- [Task objective]:
In the records below, begin at the line that has "(s.compact).rtu = s.rtu ∧" and stop after the line that has "(s.compact).cli = s.cli ∧"; quote those lines verbatim and nothing more.

[Data extracted from a collection]
◆ ◆ ◆ ◆ ◆ ◆ ◆
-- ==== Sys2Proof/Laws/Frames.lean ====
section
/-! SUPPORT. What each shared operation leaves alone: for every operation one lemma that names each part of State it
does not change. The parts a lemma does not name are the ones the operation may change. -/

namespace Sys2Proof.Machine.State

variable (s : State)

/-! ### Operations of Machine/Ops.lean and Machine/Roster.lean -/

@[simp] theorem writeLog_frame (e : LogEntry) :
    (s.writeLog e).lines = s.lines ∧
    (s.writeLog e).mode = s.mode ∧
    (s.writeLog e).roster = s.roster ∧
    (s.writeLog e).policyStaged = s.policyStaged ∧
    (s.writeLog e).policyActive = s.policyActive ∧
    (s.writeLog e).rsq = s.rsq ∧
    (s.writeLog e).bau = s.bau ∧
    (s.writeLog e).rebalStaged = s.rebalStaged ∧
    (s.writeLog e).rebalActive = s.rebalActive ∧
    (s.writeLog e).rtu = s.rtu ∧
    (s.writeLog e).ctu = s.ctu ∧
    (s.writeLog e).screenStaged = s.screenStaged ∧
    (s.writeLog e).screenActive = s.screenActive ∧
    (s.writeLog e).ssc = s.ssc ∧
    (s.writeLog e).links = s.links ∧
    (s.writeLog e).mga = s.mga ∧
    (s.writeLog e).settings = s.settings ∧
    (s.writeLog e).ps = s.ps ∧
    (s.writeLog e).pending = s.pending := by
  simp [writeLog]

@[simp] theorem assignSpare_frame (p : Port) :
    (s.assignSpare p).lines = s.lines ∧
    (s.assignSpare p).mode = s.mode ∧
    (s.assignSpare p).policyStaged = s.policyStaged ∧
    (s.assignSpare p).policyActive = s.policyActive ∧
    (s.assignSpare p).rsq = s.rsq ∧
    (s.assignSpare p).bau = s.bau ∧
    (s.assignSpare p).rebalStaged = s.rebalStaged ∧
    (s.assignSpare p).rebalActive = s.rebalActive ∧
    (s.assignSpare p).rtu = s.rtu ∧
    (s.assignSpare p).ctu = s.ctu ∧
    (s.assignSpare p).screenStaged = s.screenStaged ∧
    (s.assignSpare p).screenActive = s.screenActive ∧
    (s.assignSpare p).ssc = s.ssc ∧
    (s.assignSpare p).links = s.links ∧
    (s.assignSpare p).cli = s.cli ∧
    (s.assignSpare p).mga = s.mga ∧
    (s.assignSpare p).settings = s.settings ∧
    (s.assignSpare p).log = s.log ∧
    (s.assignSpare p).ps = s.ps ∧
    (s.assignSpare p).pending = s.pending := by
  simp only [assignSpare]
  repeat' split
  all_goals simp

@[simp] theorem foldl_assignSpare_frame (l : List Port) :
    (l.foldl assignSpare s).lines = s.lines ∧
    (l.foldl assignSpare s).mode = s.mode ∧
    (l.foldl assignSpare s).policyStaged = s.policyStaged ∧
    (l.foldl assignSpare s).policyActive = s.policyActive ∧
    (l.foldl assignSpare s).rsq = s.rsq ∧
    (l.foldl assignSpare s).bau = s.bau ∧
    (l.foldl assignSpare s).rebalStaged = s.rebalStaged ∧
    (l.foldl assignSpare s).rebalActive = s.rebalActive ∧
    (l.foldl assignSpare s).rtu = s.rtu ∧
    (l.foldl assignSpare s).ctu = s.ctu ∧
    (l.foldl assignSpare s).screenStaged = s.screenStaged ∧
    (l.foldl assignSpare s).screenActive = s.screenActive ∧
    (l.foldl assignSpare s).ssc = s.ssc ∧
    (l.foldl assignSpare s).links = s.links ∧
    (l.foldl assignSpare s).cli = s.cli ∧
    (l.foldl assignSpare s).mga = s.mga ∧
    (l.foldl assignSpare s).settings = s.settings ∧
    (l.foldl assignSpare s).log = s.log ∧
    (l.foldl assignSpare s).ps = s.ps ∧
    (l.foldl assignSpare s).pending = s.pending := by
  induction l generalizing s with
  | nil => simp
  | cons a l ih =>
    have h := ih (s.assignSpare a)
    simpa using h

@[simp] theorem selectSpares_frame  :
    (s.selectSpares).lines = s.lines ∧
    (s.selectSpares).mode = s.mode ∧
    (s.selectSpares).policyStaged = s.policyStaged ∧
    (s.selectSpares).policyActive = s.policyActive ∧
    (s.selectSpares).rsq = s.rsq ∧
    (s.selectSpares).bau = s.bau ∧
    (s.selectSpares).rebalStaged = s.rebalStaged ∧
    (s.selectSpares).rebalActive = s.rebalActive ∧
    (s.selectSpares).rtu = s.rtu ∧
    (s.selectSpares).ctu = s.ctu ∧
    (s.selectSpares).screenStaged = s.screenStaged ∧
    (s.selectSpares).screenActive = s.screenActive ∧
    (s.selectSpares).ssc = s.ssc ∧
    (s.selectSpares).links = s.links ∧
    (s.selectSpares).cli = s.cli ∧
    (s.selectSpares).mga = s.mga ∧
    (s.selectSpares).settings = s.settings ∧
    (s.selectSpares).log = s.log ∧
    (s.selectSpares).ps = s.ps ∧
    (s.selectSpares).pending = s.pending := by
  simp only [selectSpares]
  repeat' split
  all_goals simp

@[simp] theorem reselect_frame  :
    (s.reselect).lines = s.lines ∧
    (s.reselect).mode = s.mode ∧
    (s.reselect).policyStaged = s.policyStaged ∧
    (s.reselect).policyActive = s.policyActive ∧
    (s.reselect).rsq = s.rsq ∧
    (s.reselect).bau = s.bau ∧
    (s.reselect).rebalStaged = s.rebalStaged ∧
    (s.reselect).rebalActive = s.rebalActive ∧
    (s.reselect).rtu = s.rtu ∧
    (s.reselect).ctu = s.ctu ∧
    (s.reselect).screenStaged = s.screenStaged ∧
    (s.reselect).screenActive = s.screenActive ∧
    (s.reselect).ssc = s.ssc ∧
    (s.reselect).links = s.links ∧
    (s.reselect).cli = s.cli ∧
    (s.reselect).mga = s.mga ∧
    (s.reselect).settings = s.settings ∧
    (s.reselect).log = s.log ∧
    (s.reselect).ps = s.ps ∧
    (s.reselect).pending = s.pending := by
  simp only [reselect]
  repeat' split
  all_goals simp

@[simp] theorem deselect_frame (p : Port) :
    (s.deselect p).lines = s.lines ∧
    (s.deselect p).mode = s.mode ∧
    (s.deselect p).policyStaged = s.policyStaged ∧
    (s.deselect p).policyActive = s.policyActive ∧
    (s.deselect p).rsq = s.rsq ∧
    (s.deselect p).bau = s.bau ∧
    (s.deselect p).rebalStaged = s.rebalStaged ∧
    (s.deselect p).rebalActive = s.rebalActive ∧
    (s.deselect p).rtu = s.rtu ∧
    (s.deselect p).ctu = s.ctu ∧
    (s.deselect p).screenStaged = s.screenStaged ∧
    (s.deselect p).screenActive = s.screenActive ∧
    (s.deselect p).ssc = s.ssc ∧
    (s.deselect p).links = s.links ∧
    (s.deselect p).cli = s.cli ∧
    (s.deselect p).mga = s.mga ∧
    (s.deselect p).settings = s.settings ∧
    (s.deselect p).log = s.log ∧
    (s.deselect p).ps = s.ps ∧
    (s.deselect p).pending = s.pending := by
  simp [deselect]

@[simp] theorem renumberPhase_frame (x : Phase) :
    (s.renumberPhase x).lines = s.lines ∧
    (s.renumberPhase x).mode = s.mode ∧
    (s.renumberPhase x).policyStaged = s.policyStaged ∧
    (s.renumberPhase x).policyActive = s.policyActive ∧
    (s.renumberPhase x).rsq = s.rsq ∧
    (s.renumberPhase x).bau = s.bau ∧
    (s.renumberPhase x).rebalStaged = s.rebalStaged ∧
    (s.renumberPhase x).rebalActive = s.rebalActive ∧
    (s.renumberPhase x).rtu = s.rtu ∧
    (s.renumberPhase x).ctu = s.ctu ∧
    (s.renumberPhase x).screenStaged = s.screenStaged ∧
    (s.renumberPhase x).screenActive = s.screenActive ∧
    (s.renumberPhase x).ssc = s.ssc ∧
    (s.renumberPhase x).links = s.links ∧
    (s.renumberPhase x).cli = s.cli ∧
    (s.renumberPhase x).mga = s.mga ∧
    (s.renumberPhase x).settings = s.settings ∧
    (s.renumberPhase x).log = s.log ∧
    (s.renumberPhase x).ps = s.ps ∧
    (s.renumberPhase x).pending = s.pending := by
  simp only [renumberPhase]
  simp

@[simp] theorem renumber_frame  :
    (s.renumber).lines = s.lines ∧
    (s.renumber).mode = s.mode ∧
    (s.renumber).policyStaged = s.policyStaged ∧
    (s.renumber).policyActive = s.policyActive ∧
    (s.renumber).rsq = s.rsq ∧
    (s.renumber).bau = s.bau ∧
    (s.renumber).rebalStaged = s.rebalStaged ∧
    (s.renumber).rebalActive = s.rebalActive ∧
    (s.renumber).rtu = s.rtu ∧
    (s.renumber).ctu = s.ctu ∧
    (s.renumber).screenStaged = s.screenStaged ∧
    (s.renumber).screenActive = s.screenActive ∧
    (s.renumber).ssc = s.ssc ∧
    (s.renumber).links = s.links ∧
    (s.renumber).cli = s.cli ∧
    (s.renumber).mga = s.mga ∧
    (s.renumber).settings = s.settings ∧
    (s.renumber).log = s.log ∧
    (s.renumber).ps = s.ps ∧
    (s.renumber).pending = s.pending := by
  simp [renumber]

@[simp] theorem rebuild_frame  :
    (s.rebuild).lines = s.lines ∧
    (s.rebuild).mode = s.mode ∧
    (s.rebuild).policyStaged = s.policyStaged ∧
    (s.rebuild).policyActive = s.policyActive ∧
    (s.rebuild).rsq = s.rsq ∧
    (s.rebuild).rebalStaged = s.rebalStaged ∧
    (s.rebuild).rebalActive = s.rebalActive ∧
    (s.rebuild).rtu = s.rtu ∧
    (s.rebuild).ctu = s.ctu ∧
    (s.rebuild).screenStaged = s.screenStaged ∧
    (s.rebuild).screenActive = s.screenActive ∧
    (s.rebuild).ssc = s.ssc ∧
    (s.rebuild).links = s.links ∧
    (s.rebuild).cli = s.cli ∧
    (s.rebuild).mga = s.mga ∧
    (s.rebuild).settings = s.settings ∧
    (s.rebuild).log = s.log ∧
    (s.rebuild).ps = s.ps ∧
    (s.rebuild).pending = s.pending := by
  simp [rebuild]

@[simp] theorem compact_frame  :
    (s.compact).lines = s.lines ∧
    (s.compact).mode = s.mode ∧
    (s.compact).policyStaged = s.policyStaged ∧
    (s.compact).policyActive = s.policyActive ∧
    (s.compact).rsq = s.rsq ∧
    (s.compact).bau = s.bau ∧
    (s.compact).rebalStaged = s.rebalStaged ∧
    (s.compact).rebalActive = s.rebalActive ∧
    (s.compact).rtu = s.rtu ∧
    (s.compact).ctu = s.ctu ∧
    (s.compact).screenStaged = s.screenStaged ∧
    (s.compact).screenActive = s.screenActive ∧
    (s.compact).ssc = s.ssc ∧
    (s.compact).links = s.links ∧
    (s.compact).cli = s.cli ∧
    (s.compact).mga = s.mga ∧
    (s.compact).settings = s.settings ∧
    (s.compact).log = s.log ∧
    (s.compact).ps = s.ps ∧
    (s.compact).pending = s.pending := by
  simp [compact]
◆ ◆ ◆ ◆ ◆ ◆ ◆
- [Response to the task]:
    (s.compact).rtu = s.rtu ∧
    (s.compact).ctu = s.ctu ∧
    (s.compact).screenStaged = s.screenStaged ∧
    (s.compact).screenActive = s.screenActive ∧
    (s.compact).ssc = s.ssc ∧
    (s.compact).links = s.links ∧
    (s.compact).cli = s.cli ∧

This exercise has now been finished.